-- ==== Sys2Proof/Laws/State.lean ====
section
/-! SUPPORT. What each named update leaves of every field of State, and what it makes of its own. -/

namespace Sys2Proof.Machine

/- upSite -/
@[simp] theorem upSite_pending : ∀ s i f, (upSite s i f).pending = s.pending := fun _ _ _ => rfl
@[simp] theorem upSite_fresh : ∀ s i f, (upSite s i f).fresh = s.fresh := fun _ _ _ => rfl
@[simp] theorem upSite_bus : ∀ s i f, (upSite s i f).bus = s.bus := fun _ _ _ => rfl
@[simp] theorem upSite_sites : ∀ s i f, (upSite s i f).sites = vmod s.sites i f := fun _ _ _ => rfl
@[simp] theorem upSite_map : ∀ s i f, (upSite s i f).map = s.map := fun _ _ _ => rfl
@[simp] theorem upSite_lastSite : ∀ s i f, (upSite s i f).lastSite = s.lastSite := fun _ _ _ => rfl
@[simp] theorem upSite_regions : ∀ s i f, (upSite s i f).regions = s.regions := fun _ _ _ => rfl
@[simp] theorem upSite_hhs : ∀ s i f, (upSite s i f).hhs = s.hhs := fun _ _ _ => rfl
@[simp] theorem upSite_pools : ∀ s i f, (upSite s i f).pools = s.pools := fun _ _ _ => rfl
@[simp] theorem upSite_db : ∀ s i f, (upSite s i f).db = s.db := fun _ _ _ => rfl
@[simp] theorem upSite_cellar : ∀ s i f, (upSite s i f).cellar = s.cellar := fun _ _ _ => rfl
@[simp] theorem upSite_attic : ∀ s i f, (upSite s i f).attic = s.attic := fun _ _ _ => rfl
@[simp] theorem upSite_deedFloor : ∀ s i f, (upSite s i f).deedFloor = s.deedFloor := fun _ _ _ => rfl
@[simp] theorem upSite_deed : ∀ s i f, (upSite s i f).deed = s.deed := fun _ _ _ => rfl
@[simp] theorem upSite_loader : ∀ s i f, (upSite s i f).loader = s.loader := fun _ _ _ => rfl
@[simp] theorem upSite_selBase : ∀ s i f, (upSite s i f).selBase = s.selBase := fun _ _ _ => rfl
@[simp] theorem upSite_discFunc : ∀ s i f, (upSite s i f).discFunc = s.discFunc := fun _ _ _ => rfl
@[simp] theorem upSite_discCount : ∀ s i f, (upSite s i f).discCount = s.discCount := fun _ _ _ => rfl
@[simp] theorem upSite_houseLost : ∀ s i f, (upSite s i f).houseLost = s.houseLost := fun _ _ _ => rfl
@[simp] theorem upSite_us : ∀ s i f, (upSite s i f).us = s.us := fun _ _ _ => rfl
@[simp] theorem upSite_fo : ∀ s i f, (upSite s i f).fo = s.fo := fun _ _ _ => rfl
@[simp] theorem upSite_pw : ∀ s i f, (upSite s i f).pw = s.pw := fun _ _ _ => rfl
@[simp] theorem upSite_terr : ∀ s i f, (upSite s i f).terr = s.terr := fun _ _ _ => rfl
@[simp] theorem upSite_porch : ∀ s i f, (upSite s i f).porch = s.porch := fun _ _ _ => rfl
@[simp] theorem upSite_rst : ∀ s i f, (upSite s i f).rst = s.rst := fun _ _ _ => rfl
@[simp] theorem upSite_boot : ∀ s i f, (upSite s i f).boot = s.boot := fun _ _ _ => rfl
@[simp] theorem upSite_hearth : ∀ s i f, (upSite s i f).hearth = s.hearth := fun _ _ _ => rfl
@[simp] theorem upSite_sb : ∀ s i f, (upSite s i f).sb = s.sb := fun _ _ _ => rfl
@[simp] theorem upSite_sent : ∀ s i f, (upSite s i f).sent = s.sent := fun _ _ _ => rfl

══════

Nothing in the entries above may be left out; retype them all exactly.

Result of this task:
-- ==== Sys2Proof/Laws/State.lean ====
section
/-! SUPPORT. What each named update leaves of every field of State, and what it makes of its own. -/

namespace Sys2Proof.Machine

/- upSite -/
@[simp] theorem upSite_pending : ∀ s i f, (upSite s i f).pending = s.pending := fun _ _ _ => rfl
@[simp] theorem upSite_fresh : ∀ s i f, (upSite s i f).fresh = s.fresh := fun _ _ _ => rfl
@[simp] theorem upSite_bus : ∀ s i f, (upSite s i f).bus = s.bus := fun _ _ _ => rfl
@[simp] theorem upSite_sites : ∀ s i f, (upSite s i f).sites = vmod s.sites i f := fun _ _ _ => rfl
@[simp] theorem upSite_map : ∀ s i f, (upSite s i f).map = s.map := fun _ _ _ => rfl
@[simp] theorem upSite_lastSite : ∀ s i f, (upSite s i f).lastSite = s.lastSite := fun _ _ _ => rfl
@[simp] theorem upSite_regions : ∀ s i f, (upSite s i f).regions = s.regions := fun _ _ _ => rfl
@[simp] theorem upSite_hhs : ∀ s i f, (upSite s i f).hhs = s.hhs := fun _ _ _ => rfl
@[simp] theorem upSite_pools : ∀ s i f, (upSite s i f).pools = s.pools := fun _ _ _ => rfl
@[simp] theorem upSite_db : ∀ s i f, (upSite s i f).db = s.db := fun _ _ _ => rfl
@[simp] theorem upSite_cellar : ∀ s i f, (upSite s i f).cellar = s.cellar := fun _ _ _ => rfl
@[simp] theorem upSite_attic : ∀ s i f, (upSite s i f).attic = s.attic := fun _ _ _ => rfl
@[simp] theorem upSite_deedFloor : ∀ s i f, (upSite s i f).deedFloor = s.deedFloor := fun _ _ _ => rfl
@[simp] theorem upSite_deed : ∀ s i f, (upSite s i f).deed = s.deed := fun _ _ _ => rfl
@[simp] theorem upSite_loader : ∀ s i f, (upSite s i f).loader = s.loader := fun _ _ _ => rfl
@[simp] theorem upSite_selBase : ∀ s i f, (upSite s i f).selBase = s.selBase := fun _ _ _ => rfl
@[simp] theorem upSite_discFunc : ∀ s i f, (upSite s i f).discFunc = s.discFunc := fun _ _ _ => rfl
@[simp] theorem upSite_discCount : ∀ s i f, (upSite s i f).discCount = s.discCount := fun _ _ _ => rfl
@[simp] theorem upSite_houseLost : ∀ s i f, (upSite s i f).houseLost = s.houseLost := fun _ _ _ => rfl
@[simp] theorem upSite_us : ∀ s i f, (upSite s i f).us = s.us := fun _ _ _ => rfl
@[simp] theorem upSite_fo : ∀ s i f, (upSite s i f).fo = s.fo := fun _ _ _ => rfl
@[simp] theorem upSite_pw : ∀ s i f, (upSite s i f).pw = s.pw := fun _ _ _ => rfl
@[simp] theorem upSite_terr : ∀ s i f, (upSite s i f).terr = s.terr := fun _ _ _ => rfl
@[simp] theorem upSite_porch : ∀ s i f, (upSite s i f).porch = s.porch := fun _ _ _ => rfl
@[simp] theorem upSite_rst : ∀ s i f, (upSite s i f).rst = s.rst := fun _ _ _ => rfl
@[simp] theorem upSite_boot : ∀ s i f, (upSite s i f).boot = s.boot := fun _ _ _ => rfl
@[simp] theorem upSite_hearth : ∀ s i f, (upSite s i f).hearth = s.hearth := fun _ _ _ => rfl
@[simp] theorem upSite_sb : ∀ s i f, (upSite s i f).sb = s.sb := fun _ _ _ => rfl
@[simp] theorem upSite_sent : ∀ s i f, (upSite s i f).sent = s.sent := fun _ _ _ => rfl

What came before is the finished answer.